Woman in Charge: Picking

Woman in Charge
Woman in Charge‘ is a new series on Helter Skelter that explores the life of a female Pradhan in a Kumaoni village. Mountain traditions run deep in her veins, and yet she desires progress for her family and community. The stories are based on true events.

Because the leaves were turning yellow and the buds were sticky with resin, the plant was ready for picking. Tara went down her terraced land to where the bushes lay and hacked off their sinewy stems. It was easy work, but Tara was careful to not damage the buds, the most valuable part of the plant. She remembered the news she read recently, about a Frenchman who lived in a nearby village. He had gotten in trouble with the law, because he grew the charas in a greenhouse and sold it to other foreigners. The Frenchman fled and the blame of the whole operation now fell on the local landlord. Poor man, Tara thought as she carried the leafy bushes to her veranda, these outsiders do as they please and end up hurting us in the process. Sharmaji too, she concluded, was part of this detested category of outsiders that exploited and got away with it.
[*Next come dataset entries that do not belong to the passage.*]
-- ==== Sys2Proof/Machine/AluLogic.lean ====
section
/-! DEFINITION. The 40 ALU rows of the logic functions f = 3 to 7 (R150 to R189). Each drives the lookup that its path names with its
ROM entry, instantiated with `a`, `b` and the carry `c` (R57, R115, R211, R212). No flag is written and nothing is
raised (R240). -/

namespace Sys2Proof.Machine

/-- ALU_F3_S0: `Ra|q` (R150). -/
def execAluF3S0 (path : SelPath) (a b : BitVec 4) (c : Bool) (s : State) : Result :=
  .next (driveLookup path (instantiate romF3S0 a b c) s)

/-- ALU_F3_S1: `Ra|Rb` (R151). -/
def execAluF3S1 (path : SelPath) (a b : BitVec 4) (c : Bool) (s : State) : Result :=
  .next (driveLookup path (instantiate romF3S1 a b c) s)

/-- ALU_F3_S2: `q` (R152). -/
def execAluF3S2 (path : SelPath) (a b : BitVec 4) (c : Bool) (s : State) : Result :=
  .next (driveLookup path (instantiate romF3S2 a b c) s)

/-- ALU_F3_S3: `Rb` (R153). -/
def execAluF3S3 (path : SelPath) (a b : BitVec 4) (c : Bool) (s : State) : Result :=
  .next (driveLookup path (instantiate romF3S3 a b c) s)

/-- ALU_F3_S4: `Ra` (R154). -/
def execAluF3S4 (path : SelPath) (a b : BitVec 4) (c : Bool) (s : State) : Result :=
  .next (driveLookup path (instantiate romF3S4 a b c) s)

/-- ALU_F3_S5: `d|Ra` (R155). -/
def execAluF3S5 (path : SelPath) (a b : BitVec 4) (c : Bool) (s : State) : Result :=
  .next (driveLookup path (instantiate romF3S5 a b c) s)

/-- ALU_F3_S6: `d|q` (R156). -/
def execAluF3S6 (path : SelPath) (a b : BitVec 4) (c : Bool) (s : State) : Result :=
  .next (driveLookup path (instantiate romF3S6 a b c) s)

/-- ALU_F3_S7: `d` (R157). -/
def execAluF3S7 (path : SelPath) (a b : BitVec 4) (c : Bool) (s : State) : Result :=
  .next (driveLookup path (instantiate romF3S7 a b c) s)

/-- ALU_F4_S0: `Ra&q` (R158). -/
def execAluF4S0 (path : SelPath) (a b : BitVec 4) (c : Bool) (s : State) : Result :=
  .next (driveLookup path (instantiate romF4S0 a b c) s)

/-- ALU_F4_S1: `Ra&Rb` (R159). -/
def execAluF4S1 (path : SelPath) (a b : BitVec 4) (c : Bool) (s : State) : Result :=
  .next (driveLookup path (instantiate romF4S1 a b c) s)

/-- ALU_F4_S2: `0` (R160). -/
def execAluF4S2 (path : SelPath) (a b : BitVec 4) (c : Bool) (s : State) : Result :=
  .next (driveLookup path (instantiate romF4S2 a b c) s)

/-- ALU_F4_S3: `0` (R161). -/
def execAluF4S3 (path : SelPath) (a b : BitVec 4) (c : Bool) (s : State) : Result :=
  .next (driveLookup path (instantiate romF4S3 a b c) s)

/-- ALU_F4_S4: `0` (R162). -/
def execAluF4S4 (path : SelPath) (a b : BitVec 4) (c : Bool) (s : State) : Result :=
  .next (driveLookup path (instantiate romF4S4 a b c) s)

/-- ALU_F4_S5: `d&Ra` (R163). -/
def execAluF4S5 (path : SelPath) (a b : BitVec 4) (c : Bool) (s : State) : Result :=
  .next (driveLookup path (instantiate romF4S5 a b c) s)

/-- ALU_F4_S6: `d&q` (R164). -/
def execAluF4S6 (path : SelPath) (a b : BitVec 4) (c : Bool) (s : State) : Result :=
  .next (driveLookup path (instantiate romF4S6 a b c) s)

/-- ALU_F4_S7: `0` (R165). -/
def execAluF4S7 (path : SelPath) (a b : BitVec 4) (c : Bool) (s : State) : Result :=
  .next (driveLookup path (instantiate romF4S7 a b c) s)

/-- ALU_F5_S0: `!Ra&q` (R166). -/
def execAluF5S0 (path : SelPath) (a b : BitVec 4) (c : Bool) (s : State) : Result :=
  .next (driveLookup path (instantiate romF5S0 a b c) s)

/-- ALU_F5_S1: `!Ra&Rb` (R167). -/
def execAluF5S1 (path : SelPath) (a b : BitVec 4) (c : Bool) (s : State) : Result :=
  .next (driveLookup path (instantiate romF5S1 a b c) s)

/-- ALU_F5_S2: `q` (R168). -/
def execAluF5S2 (path : SelPath) (a b : BitVec 4) (c : Bool) (s : State) : Result :=
  .next (driveLookup path (instantiate romF5S2 a b c) s)

/-- ALU_F5_S3: `Rb` (R169). -/
def execAluF5S3 (path : SelPath) (a b : BitVec 4) (c : Bool) (s : State) : Result :=
  .next (driveLookup path (instantiate romF5S3 a b c) s)

/-- ALU_F5_S4: `Ra` (R170). -/
def execAluF5S4 (path : SelPath) (a b : BitVec 4) (c : Bool) (s : State) : Result :=
  .next (driveLookup path (instantiate romF5S4 a b c) s)

/-- ALU_F5_S5: `!d&Ra` (R171). -/
def execAluF5S5 (path : SelPath) (a b : BitVec 4) (c : Bool) (s : State) : Result :=
  .next (driveLookup path (instantiate romF5S5 a b c) s)

/-- ALU_F5_S6: `!d&q` (R172). -/
def execAluF5S6 (path : SelPath) (a b : BitVec 4) (c : Bool) (s : State) : Result :=
  .next (driveLookup path (instantiate romF5S6 a b c) s)

/-- ALU_F5_S7: `0` (R173). -/
def execAluF5S7 (path : SelPath) (a b : BitVec 4) (c : Bool) (s : State) : Result :=
  .next (driveLookup path (instantiate romF5S7 a b c) s)

/-- ALU_F6_S0: `Ra^q` (R174). -/
def execAluF6S0 (path : SelPath) (a b : BitVec 4) (c : Bool) (s : State) : Result :=
  .next (driveLookup path (instantiate romF6S0 a b c) s)

/-- ALU_F6_S1: `Ra^Rb` (R175). -/
def execAluF6S1 (path : SelPath) (a b : BitVec 4) (c : Bool) (s : State) : Result :=
  .next (driveLookup path (instantiate romF6S1 a b c) s)

/-- ALU_F6_S2: `q` (R176). -/
def execAluF6S2 (path : SelPath) (a b : BitVec 4) (c : Bool) (s : State) : Result :=
  .next (driveLookup path (instantiate romF6S2 a b c) s)

/-- ALU_F6_S3: `Rb` (R177). -/
def execAluF6S3 (path : SelPath) (a b : BitVec 4) (c : Bool) (s : State) : Result :=
  .next (driveLookup path (instantiate romF6S3 a b c) s)

/-- ALU_F6_S4: `Ra` (R178). -/
def execAluF6S4 (path : SelPath) (a b : BitVec 4) (c : Bool) (s : State) : Result :=
  .next (driveLookup path (instantiate romF6S4 a b c) s)

/-- ALU_F6_S5: `d^Ra` (R179). -/
def execAluF6S5 (path : SelPath) (a b : BitVec 4) (c : Bool) (s : State) : Result :=
  .next (driveLookup path (instantiate romF6S5 a b c) s)

/-- ALU_F6_S6: `d^q` (R180). -/
def execAluF6S6 (path : SelPath) (a b : BitVec 4) (c : Bool) (s : State) : Result :=
  .next (driveLookup path (instantiate romF6S6 a b c) s)

/-- ALU_F6_S7: `d` (R181). -/
def execAluF6S7 (path : SelPath) (a b : BitVec 4) (c : Bool) (s : State) : Result :=
  .next (driveLookup path (instantiate romF6S7 a b c) s)

/-- ALU_F7_S0: `!Ra^q` (R182). -/
def execAluF7S0 (path : SelPath) (a b : BitVec 4) (c : Bool) (s : State) : Result :=
  .next (driveLookup path (instantiate romF7S0 a b c) s)

/-- ALU_F7_S1: `!Ra^Rb` (R183). -/
def execAluF7S1 (path : SelPath) (a b : BitVec 4) (c : Bool) (s : State) : Result :=
  .next (driveLookup path (instantiate romF7S1 a b c) s)

/-- ALU_F7_S2: `!q` (R184). -/
def execAluF7S2 (path : SelPath) (a b : BitVec 4) (c : Bool) (s : State) : Result :=
  .next (driveLookup path (instantiate romF7S2 a b c) s)

/-- ALU_F7_S3: `!Rb` (R185). -/
def execAluF7S3 (path : SelPath) (a b : BitVec 4) (c : Bool) (s : State) : Result :=
  .next (driveLookup path (instantiate romF7S3 a b c) s)

/-- ALU_F7_S4: `!Ra` (R186). -/
def execAluF7S4 (path : SelPath) (a b : BitVec 4) (c : Bool) (s : State) : Result :=
  .next (driveLookup path (instantiate romF7S4 a b c) s)

/-- ALU_F7_S5: `!d&Ra` (R187). -/
def execAluF7S5 (path : SelPath) (a b : BitVec 4) (c : Bool) (s : State) : Result :=
  .next (driveLookup path (instantiate romF7S5 a b c) s)

/-- ALU_F7_S6: `!d&q` (R188). -/
def execAluF7S6 (path : SelPath) (a b : BitVec 4) (c : Bool) (s : State) : Result :=
  .next (driveLookup path (instantiate romF7S6 a b c) s)

/-- ALU_F7_S7: `!d` (R189). -/
def execAluF7S7 (path : SelPath) (a b : BitVec 4) (c : Bool) (s : State) : Result :=
  .next (driveLookup path (instantiate romF7S7 a b c) s)

end Sys2Proof.Machine
end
Tara’s sister-in-law waited on the veranda. As the women sat together, they picked the leaves off the branches, leaving only the tiny buds that now smelled ripe with intoxication.

Woman in Charge
Because the leaves were turning yellow and the buds were sticky with resin, the plant was ready for picking. Photograph by Nikhil Gulati.
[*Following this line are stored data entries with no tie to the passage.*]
/-- The rows of the body of a word that is not an address-load word: the ALU row at `sh`, with ALT_SELECT and the
ALU row at `sl` when the codes differ, MUX when `M` is set, and the destination row (R58 (3)). -/
def transferRows (x : Fields) : List Instr :=
  [aluRow x.f x.sh .high x.a x.b x.C]
    ++ (if x.sh ≠ x.sl then [altRow x, aluRow x.f x.sl .low x.a x.b x.C] else [])
    ++ (if x.M then [.mux x.f x.sh x.sl x.a x.b x.C] else [])
    ++ [dstRow x.dst x.showY x.b]

/-- The rows of the body: the address-load row alone when the pattern matches, which has priority over the
normal body (R58 (2), R59, R221, R265), else those of the transfer. -/
def bodyRows (w : Word) (x : Fields) : List Instr :=
  if isAddrLoad w then [.addrload x.jaddr (x.dst.getLsbD 2) x.J] else transferRows x

/-- The rows that act in a word (R57, R58): the format and the flags, the body, the jump. -/
def decodeRows (w : Word) : List Instr :=
  let x := decodeFields w
  [.mw24 x] ++ flagRows x ++ bodyRows w x ++ [jumpRow x]
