-- ==== Sys2Proof/Machine/Present.lean ====
section
/-! DEFINITION. Presenting one word to the block: the word is put on the input port and the rows that act in it
run one after another (R57, R58; log entry 3). -/

namespace Sys2Proof.Machine

open Sys2Proof

/-- Run rows in order, stopping at the first that does not answer a next state. -/
def runRows : List Instr → State → Result
  | [], s => .next s
  | i :: rest, s =>
      match exec i s with
      | .next t => runRows rest t
      | .fault f => .fault f
      | .refused r => .refused r

/-- The word that the Listing Formatter takes next: the one at its address (R41). -/
def fetchWord (s : State) : Word := s.store.read s.addr

/-- One word presented and decoded: the input port driven, the wires cleared, and every row of the word run. -/
def decodeWord (w : Word) (s : State) : Result := runRows (decodeRows w) (presentWord w s)

end Sys2Proof.Machine
end

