-- ==== Sys2Proof/Certificates/Slice0/Obligations.lean ====
section
/-! DEFINITION. The statements for the provers, from the rules of spec/. A statement whose clauses rest on a decision or an
inference that the spec marks as its own, or on a choice of the model, says so in its docstring and names the log
entry. -/

open Sys2Proof Sys2Proof.Machine

/-- R98: the whole Field Decoder as one function; the meaning of MW24 with its frame. -/
def Obligations.FieldDecoderIsShiftsAndMasks : Prop :=
  (∀ (x : Fields) (s : State), exec (.mw24 x) s = .next (driveFields x s)) ∧
  (∀ w : Word, decodedOf (decodeFields w) = decodeByShifts w.toNat) ∧
  decodeByShifts 0x35A2CD =
    { a := 3, b := 5, f := 2, sh := 6, sl := 2, dst := 4, H := false, L := true, S := true, J := true, M := false,
      C := true, jaddr := 0x35, jvalid := true, eos := false, showY := true }

/-- 40_field_decoder.md section 2 (R84): the high-select code by mask and fold; bit 14 has no influence, and every value is reached. That it is bits 15, 13 and 12 read as one number is an inference the spec marks as derived there (from R54). -/
def Obligations.HighSelectIsMaskAndFold : Prop :=
  (∀ w : Word, (decodeFields w).sh.toNat =
      (if (w.toNat >>> 12) &&& 0b1011 ≤ 7 then (w.toNat >>> 12) &&& 0b1011
       else ((w.toNat >>> 12) &&& 0b1011) - 4)) ∧
  (∀ w : Word, (decodeFields w).sh = BitVec.ofBool (w.getLsbD 15) ++ w.extractLsb' 12 2) ∧
  (∀ w : Word, (decodeFields (w ^^^ 0x004000#24)).sh = (decodeFields w).sh) ∧
  (∀ v : BitVec 3, ∃ w : Word, (decodeFields w).sh = v)

/-- 40_field_decoder.md section 6, an inference the spec marks as derived: the relation of the two select codes. -/
def Obligations.SelectCodesShareTheirLowBits : Prop :=
  ∀ w : Word,
    (decodeFields w).sh.setWidth 2 = w.extractLsb' 12 2 ∧ (decodeFields w).sl.setWidth 2 = w.extractLsb' 12 2 ∧
    ((decodeFields w).sh ≠ (decodeFields w).sl ↔ w.getLsbD 15 ≠ w.getLsbD 14) ∧
    ((decodeFields w).sh ≠ (decodeFields w).sl → (decodeFields w).sl = (decodeFields w).sh ^^^ 4#3)

/-- 40_field_decoder.md section 5 (R94, R95): the two derived booleans, and the table of all eight combinations. That with `H` clear they are never both true and with `H` set both are is an inference the spec marks as derived from the table. -/
def Obligations.EosAndShowYOfEveryWord : Prop :=
  (∀ w : Word,
    (decodeFields w).eos = (w.getLsbD 11 || (w.getLsbD 2 && !w.getLsbD 3)) ∧
    (decodeFields w).showY = (w.getLsbD 11 || (w.getLsbD 2 && w.getLsbD 3)) ∧
    (w.getLsbD 11 = false → ¬((decodeFields w).eos = true ∧ (decodeFields w).showY = true)) ∧
    (w.getLsbD 11 = true → (decodeFields w).eos = true ∧ (decodeFields w).showY = true)) ∧
  [(false, false, false), (false, false, true), (false, true, false), (false, true, true),
   (true, false, false), (true, false, true), (true, true, false), (true, true, true)].map
      (fun t => (eosOf t.1 t.2.1 t.2.2, showYOf t.1 t.2.1 t.2.2)) =
    [(false, false), (false, false), (true, false), (false, true), (true, true), (true, true), (true, true), (true, true)]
“Sister, don’t you ever feel like trying some?”

“Of course not,” Tara gasped. “How can you even say such a thing? Didn’t you hear what happened to the Franceesi?”

“I heard, I heard. You know, our grandmothers and their mothers used to smoke this openly.” She pressed her thumb and index fingers together, feeling the stickiness of the leaves.

“Just because the older women did it doesn’t mean we need to. I don’t want to be a bad influence on Shyama.”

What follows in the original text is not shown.